[Saved data entries]
-- ==== Sys2Proof/Machine/Audio.lean ====
section
/-! DEFINITION. The program-audio gain (R165 to R167), which the Lamp Drive's APPLY and the Clip Player both reach. -/

namespace Sys2Proof.Machine

/-- The gain's target: the duck level while the player is not IDLE, the volume while it is (R165). -/
def ClipPlayer.gainTarget (c : ClipPlayer) : Nat := if c.state = .idle then c.volume else c.duck

/-- The target of the ramp under way, or G when none is (R165). -/
def ClipPlayer.gainGoal (c : ClipPlayer) : Nat :=
  match c.gainRamp with
  | some r => r.gt
  | none => c.gain

/-- The target is worked out again; when it differs, a new gain ramp begins from the present G (R165). A target equal to
the present G needs no ramp. -/
def ClipPlayer.retarget (now : Nat) (c : ClipPlayer) : ClipPlayer :=
  if c.gainTarget = c.gainGoal then c
  else if c.gainTarget = c.gain then { c with gainRamp := none }
  else { c with gainRamp := some { g0 := c.gain, gt := c.gainTarget, ticks := 0, start := now } }

/-- How many ticks a gain ramp lasts (R166): 50 for a fall, 300 for a rise. -/
def GainRamp.duration (r : GainRamp) : Nat := if r.gt < r.g0 then 50 else 300

/-- G at tick k of a ramp (R166). -/
def GainRamp.level (r : GainRamp) (k : Nat) : Nat :=
  if r.gt < r.g0 then r.g0 - (r.g0 - r.gt) * k / 50 else r.g0 + (r.gt - r.g0) * k / 300

/-- One tick of the gain ramp (R166). -/
def ClipPlayer.gainTick (c : ClipPlayer) : ClipPlayer :=
  match c.gainRamp with
  | none => c
  | some r =>
    let k := r.ticks + 1
    if r.duration ≤ k then { c with gain := r.gt, gainRamp := none }
    else { c with gain := r.level k, gainRamp := some { r with ticks := k } }

/-- APPLY hands over volume and duck (R167): the gain's target is worked out again. -/
def handAudio (volume duck : Nat) (s : State) : State :=
  putClip (ClipPlayer.retarget s.now { s.clip with volume := volume, duck := duck }) s

end Sys2Proof.Machine
end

Your goal
For this exercise, copy the lines from the one that contains "def handAudio (volume" through the last line of the records, exactly and only those.

Response to this task
def handAudio (volume duck : Nat) (s : State) : State :=
  putClip (ClipPlayer.retarget s.now { s.clip with volume := volume, duck := duck }) s

end Sys2Proof.Machine
end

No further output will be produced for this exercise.